There are multiple possibilities, but in this case, the error originates in the unphysical atomic displacement parameters (ADPs) used by Zeni et al.12 In their reported structure (and PCR-file for the Rietveld refinement in Fullprof provided on the MatterGen GitHub repository accessed 24th of March 2025), the refined ADPs are 0 Å2. This means the modelled atoms do not move at all, which is impossible. Because ADPs and occupancies are inversely correlated, the refined occupancies are different. This error is also the reason for the difference in refined weight-% of Cr2O3. Zeni et al.12 only find 2 weight-% Cr2O3, while in the refinement presented here, the Cr2O3 weight-% refines to 10%. Interestingly, for the PXRD data set provided by Zeni et al.,12 the only way to obtain physical ADPs that are neither unphysically large nor unphysically small (even negative), requires correction factors for instrumental or sample-related effects.

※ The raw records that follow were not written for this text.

-- ==== Sys2Proof/Machine/Operands.lean ====
section
/-! DEFINITION. How a register address is read: the row and the copy it names, presence in the variant (R3), the reset
value, and the sparse store that holds the register file. -/

namespace Sys2Proof.Machine

/-- The copy that `d` bytes past the base names, outermost index first; `none` when it names no copy. -/
def copyIndex : List (Nat × Nat) → Nat → Option (List Nat)
  | [], d => if d = 0 then some [] else none
  | (count, stride) :: rest, d =>
    let i := min (d / stride) (count - 1)
    (copyIndex rest (d - i * stride)).map (i :: ·)

/-- The row that the peripheral-space offset `a` names, with the indices of its copy. -/
def findRow : List RegRow → Nat → Option (RegRow × List Nat)
  | [], _ => none
  | r :: rest, a =>
    if r.base ≤ a then
      match copyIndex r.dims (a - r.base) with
      | some ix => some (r, ix)
      | none => findRow rest a
    else findRow rest a

/-- The register at an offset of peripheral space; none where R8 says that no register lies. -/
def regAt (a : Nat) : Option (RegRow × List Nat) := findRow (blockRows (a / 2 ^ 16)) a

/-- R2 and R219: isolated gate channels bonded out, one bit per channel. -/
def gdiChannels : Variant → Nat
  | .px960 => 0xFFFFFFFF
  | .px945 => 0xC000FFFF
  | .px930 => 0xC000F03F

/-- R2: SYS_UNITS of each variant. -/
def sysUnits : Variant → Nat
  | .px960 => 0x1FF
  | .px945 => 0x1F7
  | .px930 => 0x175

/-- R28: the VARIANT code of SYS_ID. -/
def variantCode : Variant → Nat
  | .px960 => 0x3C
  | .px945 => 0x2D
  | .px930 => 0x1E

/-- Whether a unit of SYS_UNITS is present. -/
def hasUnit (v : Variant) (bit : Nat) : Bool := (sysUnits v).testBit bit

/-- The reset value of a register copy. -/
def resetValue (v : Variant) (r : RegReset) (ix : List Nat) : Word :=
  match r with
  | .value n => BitVec.ofNat 32 n
  | .sysId => BitVec.ofNat 32 (0x09600047 + variantCode v * 2 ^ 8)
  | .silicon => Config.stepping.setWidth 32
  | .sysUnits => BitVec.ofNat 32 (sysUnits v)
  | .uidLo => Config.uid.setWidth 32
  | .uidHi => (Config.uid >>> 32).setWidth 32
  | .channels => if hasUnit v 7 then 3#32 else 1#32
  | .motors => if hasUnit v 1 then 3#32 else 1#32
  | .gdi => BitVec.ofNat 32 (gdiChannels v)
  | .chg => if hasUnit v 3 then 1#32 else 0#32
  | .portCfg =>
    match ix with
    | [0] => 0#32
    | [1] => 0#32
    | [2] => 0x4000#32
    | _ => 0x000CCC00#32

/-- The reset value of the register at `a`, and zero where none lies. -/
def regReset (v : Variant) (a : Nat) : Word :=
  match regAt a with
  | some (r, ix) => resetValue v r.reset ix
  | none => 0#32

/-- R3: whether the unit that owns this register copy is absent in the variant. -/
def absentReg (v : Variant) (r : RegRow) (ix : List Nat) : Bool :=
  match r.unit with
  | .always => false
  | .resb => ix.head? == some 1 && !hasUnit v 7
  | .trb => ix.getD 1 0 == 1 && !hasUnit v 1
  | .chg => !hasUnit v 3
  | .pair => !(gdiChannels v).testBit (2 * ix.headD 0)
  | .leg => !hasUnit v (if ix.headD 0 < 6 then 4 else if ix.headD 0 < 18 then 5 else 6)
  | .drive => !hasUnit v (if ix.headD 0 < 4 then 5 else 6)
  | .port => ix.head? == some 1 && !hasUnit v 8

/-! ### The sparse store -/

/-- The entry at `a`; the first one counts. -/
def Cells.get {w : Nat} : List (Nat × BitVec w) → Nat → Option (BitVec w)
  | [], _ => none
  | (b, x) :: t, a => if b = a then some x else Cells.get t a

/-- `l`, sorted, with `x` at `a`; an entry equal to `d`, what an unlisted place reads as, is left out. -/
def Cells.put {w : Nat} (d : BitVec w) (a : Nat) (x : BitVec w) : List (Nat × BitVec w) → List (Nat × BitVec w)
  | [] => if x = d then [] else [(a, x)]
  | (b, y) :: t =>
    if a < b then (if x = d then (b, y) :: t else (a, x) :: (b, y) :: t)
    else if a = b then (if x = d then t else (a, x) :: t)
    else (b, y) :: Cells.put d a x t

/-- Strictly rising addresses, and no entry equal to what an unlisted place reads as. -/
def Cells.canonical {w : Nat} (d : Nat → BitVec w) : List (Nat × BitVec w) → Bool
  | [] => true
  | [(a, x)] => decide (x ≠ d a)
  | (a, x) :: (b, y) :: t => decide (a < b) && decide (x ≠ d a) && Cells.canonical d ((b, y) :: t)

/-- The canonical form of a list whose newest write stands first. -/
def Cells.settle {w : Nat} (d : Nat → BitVec w) : List (Nat × BitVec w) → List (Nat × BitVec w)
  | [] => []
  | (a, x) :: t => Cells.put (d a) a x (Cells.settle d t)

/-- The canonical form of the register file. -/
def settleRegs (v : Variant) (l : List (Nat × Word)) : List (Nat × Word) := Cells.settle (regReset v) l

end Sys2Proof.Machine
end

The best physical fit was obtained using a variable divergence slit correction; however, the details of the instrument used by Zeni et al.12 are not described, so this is not necessarily the correct model. It may be best to remeasure the sample using a well-described and aligned instrument to resolve the issues with intensity corrections. There is, therefore, a possibility that the composition reported here is also wrong. However, to quantify the precision of the refined occupations, a series of refinements with the ADPs fixed at physically reasonable values24,25 was carried out, and the results are shown in Table S2. As can be seen, even if the APD is an order of magnitude lower (0.1 Å2) than the ADP refined for the fit in Fig. 3A, the overall composition refines to Ta0.41(2)Cr0.59(2)O2. The fit quality is also much worse, as the RBragg increases by more than threefold, but this indicates that the refined composition is likely close to the correct value.

Based on the above discussion, it is clear that rutile Ta Cr oxides are common in MatterGens training data and that Ta1/3Cr2/3O2 has not been successfully synthesised by Zeni et al.12 The fundamental question remains if the prediction of a new rutile Ta Cr oxide can be considered a new material. At present, whether the prediction and synthesis of a new point in a solid-solution series constitutes a discovery of a new material is a contentious issue.7,9,26,27

Most certainly, predicting a new composition in a well-known solid solution is the easiest way to predict a material with a composition that has never been synthesised before.7,9,26,27 Therefore, it is possible to predict an essentially infinite number of new compounds within the same solid-solution system, where most are going to be of no scientific or commercial interest.7,9,26,27 Rarely can a classification system cover all possibilities, but generally, predicting a new solid-solution phase can only be considered impactful if it can be argued to fall into one of two cases.7,9,26,27 In one case, the reported or predicted solid-solution should never have been considered before. For example, if the specific elemental combination or the predicted crystal structure has never been reported or predicted to form a solid solution before. A less extreme example would be the prediction or synthesis of a new area of a phase diagram that has not been investigated before. In the other case is the acknowledgement that the exact composition can be critical to synthesising materials with optimised properties. Therefore, predicting the exact composition to target is very valuable, and such prediction or synthesis results can be highly impactful.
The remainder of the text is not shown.